Mengapa 'Fasum' dan 'Fasos' Dibutuhkan Oleh Warga Jakarta?

24 November 2011   05:03 Diperbarui: 25 Juni 2015   23:16 911
+
Laporkan Konten
Laporkan Akun
Kompasiana adalah platform blog. Konten ini menjadi tanggung jawab bloger dan tidak mewakili pandangan redaksi Kompas.

By Christie Damayanti

[caption id="attachment_151361" align="aligncenter" width="458" caption="Illustrasi dari Google"][/caption]

Bagaimana dengan Fasilitas Umum  ( fasum ) dan Fasilitas Sosial ( fasos ) di Jakarta ? Kenyataannya, semua tentang tata ruang Jakarta tidak sebanding dengan yang digembar gemborkan oleh pemda dan oleh para desainer kota yang tergabung dengan 'City Planning' Jakarta.
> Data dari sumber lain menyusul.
-- ==== Sys2Proof/Certificates/Slice0/Obligations.lean ====
section
/-!
DEFINITION. Certificates/Slice0/Obligations.lean: what is claimed of the model, from the numbered rules of spec/. A statement
of what an instruction does says that `exec` answers a next state, and which: `s.does w n f` is the effect f on the state in
which an instruction of n words acts (tokens taken, pc moved), and then its signals; `s.ends w t` is the same for an effect
that has given t.
-/

open Sys2Proof Sys2Proof.Machine

/-! ## Scalar registers -/

/-- R131, R69: what a write of a scalar register leaves: the register reads as the value, s0 reads as 0 whatever is written, every
other register reads as before, and the tag of the written register's pair, and no other, is cleared; a write of s0 changes
nothing. -/
def Obligations.ScalarWriteReadsBack : Prop :=
  ∀ (t : Stream) (d : SReg) (v : Word),
    (t.setReg d v).reg d = (if d = 0 then 0 else v) ∧ (t.setReg 0 v) = t ∧
    (∀ r : SReg, r ≠ d → (t.setReg d v).reg r = t.reg r) ∧
    (∀ p : Pair, p ≠ 0 → (t.setReg d v).tag p = (if d ≠ 0 ∧ d.toNat / 2 = p.toNat then false else t.tag p)) ∧
    (t.setReg d v).fpctl = t.fpctl ∧ (t.setReg d v).pc = t.pc

/-- R42, R167, R168: the arithmetic of major 0x01 on the exact integers, narrowed to 64 bits, and the corner cases of division.
Logic, shifts, compares and selections of major 0x01; shift counts are bits [5:0]. CLZ gives the number n of leading zeros: 64
of zero, and else the n with bit 63 − n the highest bit set; POPC gives the number of bits set. -/
def Obligations.ScalarResults : Prop :=
  (∀ (w : Wheel) (d a b : SReg) (s : State), s.canStart w (regBit d ||| regBit a ||| regBit b) = true →
    let x := s.reg a
    let y := s.reg b
    let gives := fun (i : Instr) (v : Word) => exec i s = s.does w 1 (·.setReg d v)
    gives (.add w d a b) (BitVec.ofNat 64 (x.toNat + y.toNat)) ∧
    gives (.sub w d a b) (BitVec.ofInt 64 (x.toInt - y.toInt)) ∧
    gives (.mul w d a b) (BitVec.ofNat 64 (x.toNat * y.toNat)) ∧
    gives (.mulh w d a b) (BitVec.ofInt 64 (x.toInt * y.toInt / 2 ^ 64)) ∧
    gives (.mulhn w d a b) (BitVec.ofNat 64 (x.toNat * y.toNat / 2 ^ 64)) ∧
    gives (.div w d a b) (if y = 0 then BitVec.ofInt 64 (-1) else BitVec.ofInt 64 (x.toInt.tdiv y.toInt)) ∧
    gives (.divn w d a b) (if y = 0 then BitVec.ofNat 64 (2 ^ 64 - 1) else BitVec.ofNat 64 (x.toNat / y.toNat)) ∧
    gives (.rem w d a b) (if y = 0 then x else BitVec.ofInt 64 (x.toInt.tmod y.toInt)) ∧
    gives (.remn w d a b) (if y = 0 then x else BitVec.ofNat 64 (x.toNat % y.toNat))) ∧
  (∀ (w : Wheel) (d a b : SReg) (s : State), s.canStart w (regBit d ||| regBit a ||| regBit b) = true →
    let x := s.reg a
    let y := s.reg b
    let n := y.toNat % 64
    let gives := fun (i : Instr) (v : Word) => exec i s = s.does w 1 (·.setReg d v)
    gives (.and w d a b) (x &&& y) ∧ gives (.or w d a b) (x ||| y) ∧ gives (.xor w d a b) (x ^^^ y) ∧
    gives (.shl w d a b) (BitVec.ofNat 64 (x.toNat * 2 ^ n)) ∧
    gives (.shr w d a b) (BitVec.ofNat 64 (x.toNat / 2 ^ n)) ∧
    gives (.sra w d a b) (BitVec.ofInt 64 (x.toInt / 2 ^ n)) ∧
    gives (.slt w d a b) (if x.toInt < y.toInt then 1 else 0) ∧
    gives (.sltn w d a b) (if x.toNat < y.toNat then 1 else 0) ∧
    gives (.min w d a b) (BitVec.ofInt 64 (min x.toInt y.toInt)) ∧
    gives (.max w d a b) (BitVec.ofInt 64 (max x.toInt y.toInt)) ∧
    gives (.minn w d a b) (BitVec.ofNat 64 (min x.toNat y.toNat)) ∧
    gives (.maxn w d a b) (BitVec.ofNat 64 (max x.toNat y.toNat))) ∧
  (∀ (w : Wheel) (d a : SReg) (s : State), s.canStart w (regBit d ||| regBit a) = true →
    let x := s.reg a
    (∃ n : Nat, n ≤ 64 ∧ exec (.clz w d a) s = s.does w 1 (·.setReg d (BitVec.ofNat 64 n)) ∧
      (x = 0 → n = 64) ∧ (x ≠ 0 → n < 64 ∧ 2 ^ (63 - n) ≤ x.toNat ∧ x.toNat < 2 ^ (64 - n))) ∧
    exec (.popc w d a) s =
      s.does w 1 (·.setReg d (BitVec.ofNat 64 ((List.range 64).filter (fun i => x.getLsbD i)).length)))

/-- R169, R170: the immediates, with the extension that each takes. -/
def Obligations.ImmediateResults : Prop :=
  ∀ (w : Wheel) (d a : SReg) (i14 : BitVec 14) (i6 : BitVec 6) (i18 : BitVec 18) (i40 : BitVec 40) (s : State),
    s.canStart w (regBit d ||| regBit a) = true →
    let x := s.reg a
    let gives := fun (i : Instr) (n : Nat) (v : Word) => exec i s = s.does w n (·.setReg d v)
    gives (.addi w d a i14) 1 (BitVec.ofInt 64 (x.toInt + i14.toInt)) ∧
    gives (.andi w d a i14) 1 (x &&& BitVec.ofNat 64 i14.toNat) ∧
    gives (.ori w d a i14) 1 (x ||| BitVec.ofNat 64 i14.toNat) ∧
    gives (.xori w d a i14) 1 (x ^^^ BitVec.ofNat 64 i14.toNat) ∧
    gives (.shli w d a i6) 1 (BitVec.ofNat 64 (x.toNat * 2 ^ i6.toNat)) ∧
    gives (.shri w d a i6) 1 (BitVec.ofNat 64 (x.toNat / 2 ^ i6.toNat)) ∧
    gives (.srai w d a i6) 1 (BitVec.ofInt 64 (x.toInt / 2 ^ i6.toNat)) ∧
    gives (.slti w d a i14) 1 (if x.toInt < i14.toInt then 1 else 0) ∧
    gives (.sltni w d a i14) 1 (if x.toNat < i14.toNat then 1 else 0) ∧
    gives (.lui w d i18) 1 (BitVec.ofInt 64 (i18.toInt * 2 ^ 14)) ∧
    gives (.li64 w d i40) 2 (BitVec.ofInt 64 i40.toInt)
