-- ==== Sys2Proof/Laws/Exec.lean ====
section
/-!
SUPPORT. Laws/Exec.lean: the meaning that each arm of exec calls, so that no later proof unfolds the match.
-/
namespace Sys2Proof.Machine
Masalahnya, para pengembang sering tidak memasukkan fasum dan fasos untuk warga Jakarta, sesuai dengan tata ruang kota yang diijinkan developer2 tersebut untuk dipergunakan. Mereka masih dengan 'serakah' mengambil semua hak warga Jakarta.

Sebenarnya, pada pengembang harus membuat fasum dan fasos untuk warga Jakarta, jika pemda mengabulkan permintaannya dalam membangun usahanya. Tetapi, banyak pengembang 'nakal' ntuk tidak membuat fasum dan fasos, sehingga kebutuhan fasum dan fasos untuk warga Jakarta sangat kudang dan tidak memadahi. Pemda harus menindak tegas para pengembang 'nakal' untuk menyerahkan kewajibannya berupa fasum dan fasos tersebut.

Sebuah waduk di Jakarta Utara ( di Kelapa Gading dan di Pulo Mas ), seharusnya merupakan tanggung jawab pengembangnya untuk mencegah banjir, tetapi sampai sekarang waduk itu belum selesai dibangun, sehingga banjir terus melanda daerah itu. Waduk adalah salah satu fasilitas sosial yang dibutuhkan oleh semua warga Jakarta, termasuk pengembang itu sendiri. Jadi, jika waduk yang seharusnya sudah ada dan membuat air hujan tidak meluap, pastilah si pengembang tersebut juga ikut senang. Karena para karyawan pengembang itu tidak kebanjiran .....

Waduk Sunter yang sudah terintegrasi dengan Banjir Kanal Barat.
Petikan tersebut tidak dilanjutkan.